Poet’s home still open to literary gatherings after 34 years

July 6, 2015 - 0:0

It was around 5:00 p.m., already one hour late, when I arrived at my rendezvous on Pasdaran Street in northern Tehran. The woman, who welcomed me with a big smile on her face and a world of kindness in her eyes, was Ghazal Tajbakhsh, the poet and the author of my favorite novel On Flying Wings; the book I read back in high school.
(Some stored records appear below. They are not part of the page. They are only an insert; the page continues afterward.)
-- ==== Sys2Proof/Machine/Burst.lean ====
section
/-! DEFINITION. The Burst Code of R351 and R352: a systematic RS(80,64) over GF(2^8) on bytes held as numbers, its encoder
and its decoder of errors, or of the sixteen erasures of a marked device. -/

namespace Sys2Proof.Machine

/-- Multiplication by alpha = 2 modulo x^8 + x^4 + x^3 + x^2 + 1. -/
def gfX (a : Nat) : Nat := if a < 128 then 2 * a else (2 * a) ^^^ 0x11D

/-- Product in GF(2^8), the low n bits of b. -/
def gfMulAux : Nat → Nat → Nat → Nat
  | 0, _, _ => 0
  | n + 1, a, b => (if b % 2 = 1 then a else 0) ^^^ gfMulAux n (gfX a) (b / 2)

def gfMul (a b : Nat) : Nat := gfMulAux 8 a b

def gfPow (a : Nat) : Nat → Nat
  | 0 => 1
  | n + 1 => gfMul a (gfPow a n)

/-- The inverse a^254; 0 for 0. -/
def gfInv (a : Nat) : Nat :=
  let a2 := gfMul a a
  let a4 := gfMul a2 a2
  let a8 := gfMul a4 a4
  let a16 := gfMul a8 a8
  let a32 := gfMul a16 a16
  let a64 := gfMul a32 a32
  let a128 := gfMul a64 a64
  gfMul a2 (gfMul a4 (gfMul a8 (gfMul a16 (gfMul a32 (gfMul a64 a128)))))

/-- alpha^n. -/
def gfAlpha (n : Nat) : Nat := gfPow 2 (n % 255)

/-- Value of a polynomial, lowest coefficient first. -/
def gfEval (x : Nat) : List Nat → Nat
  | [] => 0
  | c :: cs => c ^^^ gfMul x (gfEval x cs)

def gfAdd : List Nat → List Nat → List Nat
  | [], q => q
  | p, [] => p
  | a :: p, b :: q => (a ^^^ b) :: gfAdd p q

def gfScale (k : Nat) (p : List Nat) : List Nat := p.map (gfMul k)

def gfMulPoly : List Nat → List Nat → List Nat
  | [], _ => []
  | a :: p, q => gfAdd (gfScale a q) (0 :: gfMulPoly p q)

/-- Generator (x - a^0) ... (x - a^15), lowest coefficient first. -/
def rsGen : List Nat := (List.range 16).foldl (fun g i => gfMulPoly g [gfAlpha i, 1]) [1]

/-- One step of the division by the generator: the remainder register, highest coefficient first. -/
def rsStep (r : List Nat) (d : Nat) : List Nat :=
  let fb := d ^^^ r.headD 0
  gfAdd (r.drop 1 ++ [0]) (gfScale fb (rsGen.take 16).reverse)

/-- The 80 symbols of 64 data symbols: the data and the remainder (R351). -/
def rsEncode (data : List Nat) : List Nat := data ++ data.foldl rsStep (List.replicate 16 0)

/-- Syndrome i: the received polynomial at a^i; symbol j has power 79 - j. -/
def rsSyndromes (r : List Nat) : List Nat := (List.range 16).map fun i => gfEval (gfAlpha i) r.reverse

/-- The symbol positions an error locator's roots name. -/
def rsRoots (loc : List Nat) : List Nat :=
  (List.range 80).filter fun j => gfEval (gfAlpha (255 - (79 - j))) loc = 0

/-- Error locator by Berlekamp and Massey: n syndromes done, current and previous locators, length, gap, previous
discrepancy. -/
def rsBm (syn : List Nat) : Nat → Nat → List Nat → List Nat → Nat → Nat → Nat → List Nat × Nat
  | 0, _, c, _, l, _, _ => (c, l)
  | f + 1, n, c, b, l, m, d0 =>
    let d := (List.range (l + 1)).foldl (fun a i => a ^^^ gfMul (c.getD i 0) (syn.getD (n - i) 0)) 0
    if d = 0 then rsBm syn f (n + 1) c b l (m + 1) d0
    else
      let t := gfAdd c (List.replicate m 0 ++ gfScale (gfMul d (gfInv d0)) b)
      if 2 * l ≤ n then rsBm syn f (n + 1) t c (n + 1 - l) 1 d
      else rsBm syn f (n + 1) t b l (m + 1) d0

/-- Formal derivative in characteristic 2, lowest coefficient first. -/
def gfDeriv (p : List Nat) : List Nat := (p.drop 1).mapIdx fun i c => if i % 2 = 0 then c else 0

/-- Error values at the positions of a locator (Forney, first root a^0). -/
def rsValues (syn loc : List Nat) (ps : List Nat) : List (Nat × Nat) :=
  let om := (gfMulPoly syn loc).take 16
  ps.map fun j =>
    let xi := gfAlpha (255 - (79 - j))
    (j, gfMul (gfAlpha (79 - j)) (gfMul (gfEval xi om) (gfInv (gfEval xi (gfDeriv loc)))))

/-- Symbols with corrections applied. -/
def rsFix (r : List Nat) (vs : List (Nat × Nat)) : List Nat :=
  r.mapIdx fun j c => vs.foldl (fun a e => if e.1 = j then a ^^^ e.2 else a) c

/-- Decoding of one codeword: the corrected symbols and the corrected positions, or none where not correctable. The
erasures, when any, are the sixteen symbols of one device and leave no room for errors (R352). -/
def rsDecode (r : List Nat) (erased : List Nat) : Option (List Nat × List Nat) :=
  let syn := rsSyndromes r
  if syn.all (· = 0) then some (r, [])
  else
    let loc := if erased = [] then rsBm syn 16 0 [1] [1] 0 1 1
      else (erased.foldl (fun g j => gfMulPoly g [1, gfAlpha (79 - j)]) [1], erased.length)
    let ps := if erased = [] then rsRoots loc.1 else erased
    if erased = [] ∧ (8 < loc.2 ∨ ps.length ≠ loc.2) then none
    else
      let vs := (rsValues syn loc.1 ps).filter fun e => e.2 ≠ 0
      let fixed := rsFix r vs
      if (rsSyndromes fixed).all (· = 0) then some (fixed, vs.map (·.1)) else none

end Sys2Proof.Machine
end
She was so genuinely friendly that I felt like I knew her for ages. When I asked her age, she hesitated laughingly and said that “Your birth-death dates don’t matter, what matters is ‘the little dash’ in between.”
Ghazal Tajbakhsh was born on August 31, 1942 in a well-respected family in the town of Borujerd, in the western province of Lorestan.
At her home, she unrolled the scroll of her family tree showing her roots traced back to Qajar dynasty. Her grandfather Mohammad Kazem Tajbakhsh was an esquire, who owned large farmland and had many servants and footmen. Being a devoted Muslim, the grandfather moved the entire family to Mamoon Village, now called Momenabad, as police forces in the town were making trouble for religious women observing proper hijab.
“I had a blissful and memorable childhood; we had lots of guest throughout the year. To this day, rail station raises the nostalgia of my childhood. The trains used to stop once in the morning disembarking many guests from Tehran and once in the evening bringing others from the south. I grew up playing with children all day long, running and screaming with them. To me, a family means to be with others,” she said.
Ghazal attended a four-class school built by her father in Mamoon Village for peasant children. When she was in fourth grader, her family moved to the city of Qom, in the southwest of Tehran. It was there that her talent for writing came to her teachers’ notice. She had a consuming passion for writing poetry and compositions which happened to be at a higher level compared to her classmates.
“I was a voracious reader. I loved to be a physician to help the poor Mamoon children suffering from chicken pox and measles. Becoming a physician was my biggest dream, and I am sure I could have been a very good one. But my plans did not work out as life had planned otherwise,” she said with a sad voice.
Ghazal’s happy childhood ended soon when she was married off to a taciturn and morose man twice her age. There was no place for Ghazal’s childhood dreams in the patriarchal society of those days since her father had the final word for her future. He did not take a blind bit of notice of her tears and supplications and held a lavish one-week ceremony in the whole village where she was finally compelled to say the famous “I do”.
One year after the nuptials, she moved to Karaj in western Tehran where her husband was working as an engineer in a sugar factory. Fortunately, the husband, compromising and good hearted, allowed Ghazal to go for her studies, but it was then an uphill battle. It was forbidden for married women to attend schools in fear of sidetracking other young girls from their studies. Meanwhile, her first child arrived soon after the marriage when she was only about 16. But, despite stumbling blocks ahead, Ghazal buckled down and eventually earned her diploma through self-study. In the meantime, she volunteered to teach in schools to keep her foot in the door. During this period, her family, which was getting bigger with the births of three other children, was constantly moving across Iran because of her husband’s job.
They eventually settled in Tehran, and Ghazal got an opportunity to enroll in Business of Administration Program in 1967 at the University of Tehran. The idea of BA came from a family friend who insisted that Ghazal had to gain knowledge in finance to save the family’s economy her husband was not very successful at. However, today, she regrets spending four of the dearest years of her life doing something she hated so much. After graduation, Ghazal took some courses in journalism and was hired as Persian literature teacher at the ministry of education. Her first work which was published in 1979 was actually a travelogue written during her first trip to Mecca. Since then, Ghazal has written and published many poems and novels.
On October 18, 1981, Ghazal and her husband kick-started a gathering at their home. They decided to hold a function on the last Sunday of each month to share their poems and writings with a number of family and friends. The monthly gatherings, now well known as Ghazal Literary Society, expanded little by little and continued to survive to this day after 34 years. Many famous poets like the late Simin Behbahani and Mohammad-Ali Sepanlou were the regular guests at the meetings. It is about 10 years that Ghazal’s husband has passed away, but their apartment on Pasdaran Street is still a popular rendezvous, open to all poets regardless of age, gender and social class and view. It is a safe place for everyone to share his or her literary pieces.
Holding such gatherings might be rooted in the parties she enjoyed in her childhood. “I really enjoy seeing people at my home, they are all my children,” Ghazal says very friendly.
Ghazal’s last message to her readers is: “Everyone in this country is indebted to this dear land, to the soil; there are problems for sure, we don’t want to cheat us, but we must work very hard to solve them not to run away from them.”
As I was leaving Ghazal’s home, she embraced me warmly. It seemed as if I knew the lady for many years when I had read the On Flying Wings in which some of her own characteristics seemed reflecting on Tal’at, the lovely heroine.